Zunächst zu Ihrer dritten Frage: Die Menschen haben sehr unterschiedliche Einschätzungen, wenn es um die Frage geht, mit wie viel Geld man auskommen kann. Auch die Bedürfnisse sind sehr unterschiedlich. Wir wissen, dass 331 Euro sehr wenig Geld ist. Allerdings steht den Leistungsbeziehern nicht nur dieser Betrag zur Verfügung. Hinzu kommen Wohngeld sowie eine Beteiligung an den Heiz- bzw. Betriebskosten. Ferner können besondere Aufwendungen geltend gemacht werden. Kein Mensch muss ausschließlich von 331 Euro seinen Lebensunterhalt bestreiten.
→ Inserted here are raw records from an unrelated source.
/-- `Flags` of 10_state.md R44, from the numbers the rule compares: `cmp_signed`, the operands and the result. -/
def ruleFlags {w k : Nat} (cmpSigned : Bool) (a b : BitVec w) (res : BitVec k) : EstFlags :=
  let va := valueOf (!cmpSigned) a
  let vb := valueOf (!cmpSigned) b
  { equal := decide (va = vb)
    greaterThan := decide (vb < va)
    lessThan := decide (va < vb)
    sign := res.getLsbD (k - 1)
    zero := decide (res.toNat = 0) }

/-- The result in DESTINATION, the flags in EST, IC + 1 (41_integer_arith.md R230). -/
def State.writtenBack {k : Nat} (s : State) (d : RegNum) (res : BitVec k) (f : EstFlags) : State :=
  ((s.writeGpr d res).setFlags f).advance

/-- Exception `n` is noted: EXC[n] and EXI (60_exceptions.md R452). -/
def State.noted (s : State) (n : Nat) : State := { s with exc := s.exc ||| 1#64 <<< n, exi := s.ir }

/-- Exception `n` of a skipped or an abandoned instruction: nothing but EXC, EXI and IC changes (R452). -/
def State.skipped (s : State) (n : Nat) : State :=
  { s with
    exc := s.exc ||| 1#64 <<< n
    exi := s.ir
    ic := s.icWrap (s.ic + 1)
    abandoned := s.abandoned || s.potent (1#64 <<< n) }

/-- The index register after a transfer: updated where the form updates one (40_data_transfer.md R205). -/
def State.indexed (s : State) (m : MMode) (a : Addr) : State :=
  match s.indexWrite m a with
  | some (r, x) => s.writeGpr r x
  | none => s

/-- The transfer is provided and its registers exist (40_data_transfer.md R217). -/
def State.TransferReady (s : State) (m : MMode) (d : RegNum) (a : Addr) : Prop :=
  m.width ≤ s.cfg.maxXfer.width ∧ d.toNat < s.cfg.ngpr ∧ ∀ r ∈ Addr.regs a, r.toNat < s.cfg.ngpr

/-- How many registers from DESTINATION on an integer arithmetic/logic instruction can write: those of its result, twice
as many for the double-width ones and for the quotient with the remainder (41_integer_arith.md R234, R235,
46_fused_multiply.md R350). -/
def Instr.resultRegisters (c : Config) (i : Instr) : Nat :=
  let f := encodeFields i
  let w := (MMode.ofCode f.mmode).width
  if f.aux = 2 ∨ f.aux = 14 ∨ f.aux = 15 then pieces (2 * w) c.gprw.width
  else if f.aux = 3 then 2 * pieces w c.gprw.width
  else pieces w c.gprw.width

/-- The set S of 45_floating_point.md R314: what an operation delivers, among the exceptions the instruction lists; an
overflow adds FP INEXACT RESULT where FP OVERFLOW is impotent, an inexact tiny result where FP UNDERFLOW is. -/
def State.fpRaised (s : State) (listed : List Exc) (denormal : Bool) (c : FpCalc) : List Exc :=
  let inexact :=
    if c.overflow then !s.potent 0x2000 else if c.tiny then c.inexact && !s.potent 0x4000 else c.inexact
  ([(Exc.fpDenormalizedOperand, denormal), (.fpInvalidOperation, c.invalid), (.fpDivisionByZero, c.divZero),
    (.fpOverflow, c.overflow), (.fpUnderflow, c.tiny && !c.overflow), (.fpInexactResult, inexact)].filter
    fun e => e.2 && listed.contains e.1).map Prod.fst
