/-- The register files an implementation may have besides, read and written: the DSP file and the implementation-specific
files by R25 and R26 (R212, R213), the raw FP registers `min(w, FPRW)` bits at a time (R214, R215), the FP operand
`F(i)` in the FP file or, with all physical bits, in the GPR file (R311), the integer and narrow operands of FP
conversions in the same file; and the transfers of an implementation-specific file (R65, R147).  The width of raw FP
transfers is 93_implementation_defined.md's (log 17), the file of conversions, the transfers of specific files and an FP
datum that is no whole number of registers are the model's reading (log 18, 38, 41). -/
def Obligations.OptionalRegisterFiles : Prop :=
  ∀ (s : State), s.cfg.valid = true → s.FilesOk → s.bankBase + s.cfg.ngpr ≤ s.gpr.length →
    (∀ (f : DspFile) (i : RegNum) (m : MMode) (v : BitVec m.width), s.cfg.dsp = some f → i.toNat < f.count →
      FileRead s.dsp 0 f.count f.width.width i.toNat (s.readDsp f i m.width) ∧
      s.writeDsp f i v = { s with dsp := (s.writeDsp f i v).dsp } ∧
      FileWritten s.dsp (s.writeDsp f i v).dsp 0 f.count f.width.width i.toNat v) ∧
    (∀ (f : FprFile) (i : RegNum) (m : MMode) (v : BitVec m.width), s.cfg.fpr = some f → i.toNat < f.count →
      let t := s.writeFpr f i v
      (∀ b, b < m.width → b < f.width → (s.readFpr f i m.width).getLsbD b = (s.fpr.getD i.toNat 0).getLsbD b) ∧
      t = { s with fpr := t.fpr } ∧ t.fpr.length = s.fpr.length ∧
      (∀ b, b < 1024 → (t.fpr.getD i.toNat 0).getLsbD b =
        if b < min m.width f.width then v.getLsbD b else (s.fpr.getD i.toNat 0).getLsbD b) ∧
      ∀ x, x ≠ i.toNat → t.fpr.getD x 0 = s.fpr.getD x 0) ∧
    (∀ (i : RegNum) (m : MMode) (v : BitVec s.cfg.fpw) (x : BitVec m.width), s.cfg.fpr = none → i.toNat < s.cfg.ngpr →
      FileRead s.gpr s.bankBase s.cfg.ngpr s.cfg.gprwPhys i.toNat (s.readFp i) ∧
      s.writeFp i v = { s with gpr := (s.writeFp i v).gpr } ∧
      FileWritten s.gpr (s.writeFp i v).gpr s.bankBase s.cfg.ngpr s.cfg.gprwPhys i.toNat v ∧
      s.readFpPart i m.width = s.readGpr i m.width ∧ s.writeFpPart i x = s.writeGpr i x) ∧
    (∀ (f : FprFile) (i : RegNum) (m : MMode) (v : BitVec s.cfg.fpw) (x : BitVec m.width), s.cfg.fpr = some f →
      i.toNat < f.count →
      FileRead s.fpr 0 f.count f.width i.toNat (s.readFp i) ∧
      s.writeFp i v = { s with fpr := (s.writeFp i v).fpr } ∧
      FileWritten s.fpr (s.writeFp i v).fpr 0 f.count f.width i.toNat v ∧
      ∃ part : MMode, part.width ≤ f.width ∧ (f.width < 2 * part.width ∨ part = .s4) ∧
        FileRead s.fpr 0 f.count part.width i.toNat (s.readFpPart i m.width) ∧
        s.writeFpPart i x = { s with fpr := (s.writeFpPart i x).fpr } ∧
        FileWritten s.fpr (s.writeFpPart i x).fpr 0 f.count part.width i.toNat x) ∧
    (∀ (k : Nat) (f : ExtraFile) (i : RegNum) (m : MMode) (v : BitVec m.width), s.cfg.extraFiles[k]? = some f →
      i.toNat < f.count →
      let t := s.writeExtra k f i v
      FileRead (s.extra.getD k []) 0 f.count f.width.width i.toNat (s.readExtra k f i m.width) ∧
      t = { s with extra := t.extra } ∧ t.extra.length = s.extra.length ∧
      FileWritten (s.extra.getD k []) (t.extra.getD k []) 0 f.count f.width.width i.toNat v ∧
      ∀ j, j ≠ k → t.extra.getD j [] = s.extra.getD j []) ∧
    ∀ (k : Nat) (f : ExtraFile) (w : Word), s.ReadyToFetch → s.debugMode = false → s.quiet.fetch = some w →
      s.cfg.extraFiles[k]? = some f → w &&& 0xC7000000#32 = 0xC1000000#32 →
      let e := s.quiet.executing w
      let m := MMode.ofCode (w.extractLsb' 27 3)
      let d : RegNum := w.extractLsb' 18 6
      let r : RegNum := w.extractLsb' 0 6
      m.width ≤ s.cfg.maxXfer.width →
      (f.toGpr = some (w.extractLsb' 14 4) → d.toNat < s.cfg.ngpr → r.toNat < f.count →
        step s = .next { e.writeGpr d (e.readExtra k f r m.width) with ic := s.icWrap (s.ic + 1) }) ∧
      (f.fromGpr = some (w.extractLsb' 14 4) → d.toNat < f.count → r.toNat < s.cfg.ngpr →
        step s = .next { e.writeExtra k f d (e.readGpr r m.width) with ic := s.icWrap (s.ic + 1) })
Zu Ihrer ersten und zweiten Frage: Die Landesregierung bewertet die Verfassungsmäßigkeit nicht. Zu dieser Frage gibt es sehr unterschiedliche Auffassungen. Auch die vom Bundestag in Auftrag gegebenen Studien sind noch nicht ausgewertet. Letztlich muss ein Gericht über die Verfassungsmäßigkeit entscheiden. Die Bundesregierung und der Bundestag sind zu der Auffassung gelangt, dass das Gesetz verfassungsgemäß ist.

(Frau Dr. Enkelmann [PDS]: Darauf verlassen Sie sich?)

Solange das Gegenteil nicht bewiesen ist, gilt das Gesetz. Wir müssen uns darauf verlassen. Jeder ist für das verantwortlich, was er verabschiedet.

(Frau Dr. Enkelmann [PDS]: Sie haben zugestimmt! In- sofern tragen auch Sie Verantwortung!)